This study presents a comprehensive optimization methodology for low-pressure casting process parameters of A356 aluminum alloy sleeves, integrating numerical simulation, response surface methodology (RSM), and genetic algorithms to enhance casting quality and mechanical properties. The research focuses on minimizing shrinkage porosity volume and secondary dendrite arm spacing (SDAS) through systematic parameter tuning.
Experimental Design and Numerical Simulation
The investigation employs Box-Behnken response surface design with four critical parameters: upper die temperature (A), side die temperature (B), lower die temperature (C), and pouring temperature (D). ProCAST software simulates the process for 27 experimental combinations, quantifying shrinkage porosity volume (Y₁) and SDAS (Y₂) as quality indicators. The computational model accurately replicates thermal gradients and solidification behavior inherent to squeeze casting operations.

Response Surface Analysis
Quadratic regression models establish relationships between process parameters and quality metrics.

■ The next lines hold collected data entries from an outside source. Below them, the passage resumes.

-- ==== Sys2Proof/Certificates/Slice0/Obligations.lean ====
section
/-! DEFINITION. The statements for the provers, in the order of OBLIGATIONS.json. Each docstring says which rules of spec/ it
formalises. -/

open Sys2Proof Sys2Proof.Machine

/-! ## Encoding -/

/-- A few words written out bit by bit from R74, R75, R79. That the decoder rejects 0b010 by name is the model's choice (log
entry 18; U11 of 93_implementation_defined.md): R75 says only that the word cannot occur. -/
def Obligations.SpecWordsDecode : Prop :=
  decodeBus 0b1_0000_0000#9 0x00000001#32 = .wrCtrl 0x00000001#32 ∧
  decodeBus 0b0_0000_0100#9 0x00000000#32 = .rdStatus ∧
  decodeBus 0b1_0000_1100#9 0x0000199A#32 = .wrTol 0x0000199A#32 ∧
  decodeBus 0b1_0011_0100#9 0x00000000#32 = .wrRoId 0x00000000#32 ∧
  decodeBus 0b0_0000_0010#9 0x00000000#32 = .rdRsvd 0x02#8 ∧
  decodeBus 0b1_0100_0000#9 0x00000005#32 = .wrRsvd 0x40#8 0x00000005#32 ∧
  decodePort 0b100#3 0x3F800000#32 = .ok [.sample 0x3F800000#32] ∧
  decodePort 0b111#3 0x00000000#32 = .ok [.sampleLast 0x00000000#32, .beat] ∧
  decodePort 0b010#3 0x00000000#32 = .error .impossiblePort ∧
  decodePin 0b1#1 = [.reset]

/-- R79: the operation map, every row. -/
def Obligations.OperationMap : Prop :=
  (∀ w : Word,
    decodeBus 0x000#9 w = .rdCtrl ∧ decodeBus 0x100#9 w = .wrCtrl w ∧
    decodeBus 0x004#9 w = .rdStatus ∧ decodeBus 0x104#9 w = .wrStatus w ∧
    decodeBus 0x008#9 w = .rdCfg ∧ decodeBus 0x108#9 w = .wrCfg w ∧
    decodeBus 0x00C#9 w = .rdTol ∧ decodeBus 0x10C#9 w = .wrTol w ∧
    decodeBus 0x010#9 w = .rdShortNom ∧ decodeBus 0x110#9 w = .wrShortNom w ∧
    decodeBus 0x014#9 w = .rdLongNom ∧ decodeBus 0x114#9 w = .wrLongNom w ∧
    decodeBus 0x018#9 w = .rdGapMin ∧ decodeBus 0x118#9 w = .wrGapMin w ∧
    decodeBus 0x01C#9 w = .rdThresh ∧ decodeBus 0x11C#9 w = .wrThresh w ∧
    decodeBus 0x020#9 w = .rdPreamble ∧ decodeBus 0x120#9 w = .wrPreamble w ∧
    decodeBus 0x024#9 w = .rdPktCnt ∧ decodeBus 0x124#9 w = .wrRoPktCnt w ∧
    decodeBus 0x028#9 w = .rdBadCnt ∧ decodeBus 0x128#9 w = .wrRoBadCnt w ∧
    decodeBus 0x02C#9 w = .rdSynclossCnt ∧ decodeBus 0x12C#9 w = .wrRoSynclossCnt w ∧
    decodeBus 0x030#9 w = .rdDiscardCnt ∧ decodeBus 0x130#9 w = .wrRoDiscardCnt w ∧
    decodeBus 0x034#9 w = .rdId ∧ decodeBus 0x134#9 w = .wrRoId w) ∧
  (∀ (op : BitVec 9) (a : Byte) (w : Word),
    (decodeBus op w = .rdRsvd a ↔
      op.getLsbD 8 = false ∧ op.extractLsb' 0 8 = a ∧ (0x38 ≤ a.toNat ∨ a.toNat % 4 ≠ 0)) ∧
    (decodeBus op w = .wrRsvd a w ↔
      op.getLsbD 8 = true ∧ op.extractLsb' 0 8 = a ∧ (0x38 ≤ a.toNat ∨ a.toNat % 4 ≠ 0))) ∧
  (∀ (pt : BitVec 3) (x : Word) (ops : List Instr), decodePort pt x = .ok ops →
    (.sample x ∈ ops ↔ pt.getLsbD 2 = true ∧ pt.getLsbD 1 = false) ∧
    (.sampleLast x ∈ ops ↔ pt.getLsbD 2 = true ∧ pt.getLsbD 1 = true) ∧
    (.beat ∈ ops ↔ pt.getLsbD 0 = true)) ∧
  decodePin 1#1 = [.reset] ∧ decodePin 0#1 = []

/-- R74, R75, R79: decoding the encoding of a well-formed operation gives it back, whatever bytes follow. -/
def Obligations.DecodeOfEncode : Prop :=
  ∀ (i : Instr) (rest : List Byte), i.wellFormed = true →
    decode (encode i).1 ((encode i).2 ++ rest) = .ok ([i], rest)

/-- R80: every BUS word stands for a well-formed operation whose word it is; of a write no operand bit is dropped. -/
def Obligations.EveryBusWordIsAnOperation : Prop :=
  ∀ (op : BitVec 9) (w : Word), (decodeBus op w).wellFormed = true ∧
    (decodeBus op w).opWord = .bus op (if op.getLsbD 8 then w else 0#32)

/-- R75: the PORT word of a cycle, its bits, that 0b010 does not occur, and that bits 2 and 0 and the bus are independent. -/
def Obligations.PortWordOfCycle : Prop :=
  (∀ (s : State) (p : Inputs),
    ((portWord s p).getLsbD 2 = true ↔ p.sValid = true ∧ sReady s = true) ∧
    ((portWord s p).getLsbD 1 = true ↔ p.sValid = true ∧ sReady s = true ∧ p.sLast = true) ∧
    ((portWord s p).getLsbD 0 = true ↔ mValid s = true ∧ p.mReady = true) ∧
    portWord s p ≠ 0b010#3) ∧
  ∃ (s : State) (p : Inputs) (x : Word) (w : Word), cycleOps s p = .ok [.wrCtrl w, .sample x, .beat]

/-! ## The cycle -/

/-- R200 with R74, R75: a cycle whose words decode to one operation runs `exec` of it, after the outputs are driven, with
the EMIT retry of step 3 after a read or a beat and before a sample or a write. -/
def Obligations.StepRunsDecodedOperation : Prop :=
  ∀ (s : State) (d : Drive) (rest : List Drive) (i : Instr), s.host = d :: rest →
    cycleOps s d.inputs = .ok [i] →
    step s =
      match stageOf i with
      | .pin => exec i (driveOutputs (takeDrive s))
      | .read | .output => andThen (exec i (driveOutputs (takeDrive s))) fun t => .next (retryStage s t)
      | .sample | .write => exec i (retryStage s (driveOutputs (takeDrive s)))

/-- R71 to R73, R79: the input signals of a well-formed operation decode, in a cycle whose handshakes it needs are open, to
it alone. -/
def Obligations.OperationCanBeDriven : Prop :=
  ∀ (i : Instr) (s : State), i.wellFormed = true →
    (stageOf i = .sample → sReady s = true) → (stageOf i = .output → mValid s = true) →
    cycleOps s i.inputs = .ok [i]

/-- R200: the order of one clock cycle. -/
def Obligations.CycleOrder : Prop :=
  (∀ (s : State) (p : Inputs), p.rst = true → ∃ o : Outputs, cycle p s = .next { resetAll s with out := o }) ∧
  (∀ (s : State) (p : Inputs), p.rst = false →
    cycle p s =
      andThen
        (if p.regSel ∧ ¬ p.regWr then exec (decodeBus (busOp false p.regAddr) p.regWdata) (driveOutputs s)
          else .next (driveOutputs s))
        fun a =>
          let b := if mValid s ∧ p.mReady then beatStep a else a
          let c := if s.dec.phase = .emit then emitRetry b else b
          let d := if p.sValid ∧ sReady s then sampleStep p.sData p.sLast c else c
          if p.regSel ∧ p.regWr then exec (decodeBus (busOp true p.regAddr) p.regWdata) d else .next d) ∧
  (∀ s : State, s.dec.phase = .emit → sReady s = false) ∧
  (∀ (s : State) (x : Word) (l : Bool),
    (beatStep s).en = s.en ∧ (beatStep s).cfg = s.cfg ∧ (emitRetry s).en = s.en ∧ (emitRetry s).cfg = s.cfg ∧
    (sampleStep x l s).en = s.en ∧ (sampleStep x l s).cfg = s.cfg)

/-- R80, R221, R227: nothing traps. Every step, in every state and whatever the host drives, ends in a next state. -/
def Obligations.StepAlwaysCompletes : Prop := ∀ s : State, ∃ t, step s = .next t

For shrinkage porosity volume (Y₁), the significant model terms are:
$$Y_1=0.32 +0.02801A +0.03389B-0.01158C -0.01988D-0.01193AB+0.009225AC-0.00225AD-0.003375BC-0.006375BD+0.0027CD+0.03648A^2-0.003288B^2+0.0209C^2+0.02976D^2$$
ANOVA reveals parameter significance for shrinkage porosity:
Parameter | F-value | p-value | Significance |
---|---|---|---|
B (side die) | 106.479 | <0.0001 | ** |
A (upper die) | 72.763 | <0.0001 | ** |
D (pouring) | 36.618 | <0.0001 | ** |
C (lower die) | 12.438 | 0.0042 | ** |
For SDAS (Y₂), the predictive model is:
$$Y_2=36.4-0.004167A+0.3792B+1.191C+0.17088D-0.0025AC-0.005AD-0.0325BC+0.015BD +0.1275CD +0.09833A^2 +0.2708B^2 +0.3133C^2+0.1433D^2$$
Parameter significance for SDAS:
Parameter | F-value | p-value | Significance |
---|---|---|---|
C (lower die) | 439.858 | <0.0001 | ** |
B (side die) | 44.593 | <0.0001 | ** |
D (pouring) | 9.052 | 0.0109 | * |
Multi-Objective Genetic Algorithm Optimization
A genetic algorithm addresses the multi-objective optimization problem:
$$\text{min } f_1=Y_1(z)$$
$$\text{min } f_2=Y_2(z)$$
$$\text{s.t. } 290℃≤A≤350℃, 330℃≤B≤390℃, 370℃≤C≤430℃, 690℃≤D≤710℃$$
The weighted sum method converts this to a single objective:
$$Y(z)=\omega_1 f_1+\omega_2 f_2$$
where weights ω₁=7 and ω₂=3 emphasize shrinkage reduction while maintaining mechanical enhancement. After 200 generations with population size 20, crossover probability 0.8, and mutation probability 0.1, the Pareto-optimal solution emerges.
Validation Results
The optimal squeeze casting parameters significantly improve quality metrics:
Parameter | Optimal Value | Initial Value |
---|---|---|
Upper die temperature | 307°C | 320°C |
Side die temperature | 330°C | 360°C |
Lower die temperature | 394°C | 400°C |
Pouring temperature | 701°C | 700°C |
Quality Metric | Initial | Optimized | Improvement |
---|---|---|---|
Shrinkage porosity (cm³) | 0.3199 | 0.2777 | 13.2% |
SDAS (μm) | 36.41 | 36.36 | 0.14% |
Conclusions
The integrated optimization framework demonstrates significant improvements in A356 aluminum alloy sleeve quality. Key findings include:
- Side die temperature exerts the strongest influence on shrinkage defects (F=106.479), while lower die temperature dominates SDAS development (F=439.858)
- The Pareto-optimal solution (upper die 307°C, side die 330°C, lower die 394°C, pouring 701°C) reduces shrinkage porosity by 13.2%
- SDAS distribution becomes more uniform throughout the sleeve, enhancing mechanical properties despite marginal maximum value reduction
- Genetic algorithms effectively resolve multi-parameter coupling effects in squeeze casting optimization
This methodology provides a robust framework for parameter optimization in industrial squeeze casting applications, particularly for complex geometries like engine sleeves. Future research will focus on cooling system optimization to further mitigate residual porosity in thick sections.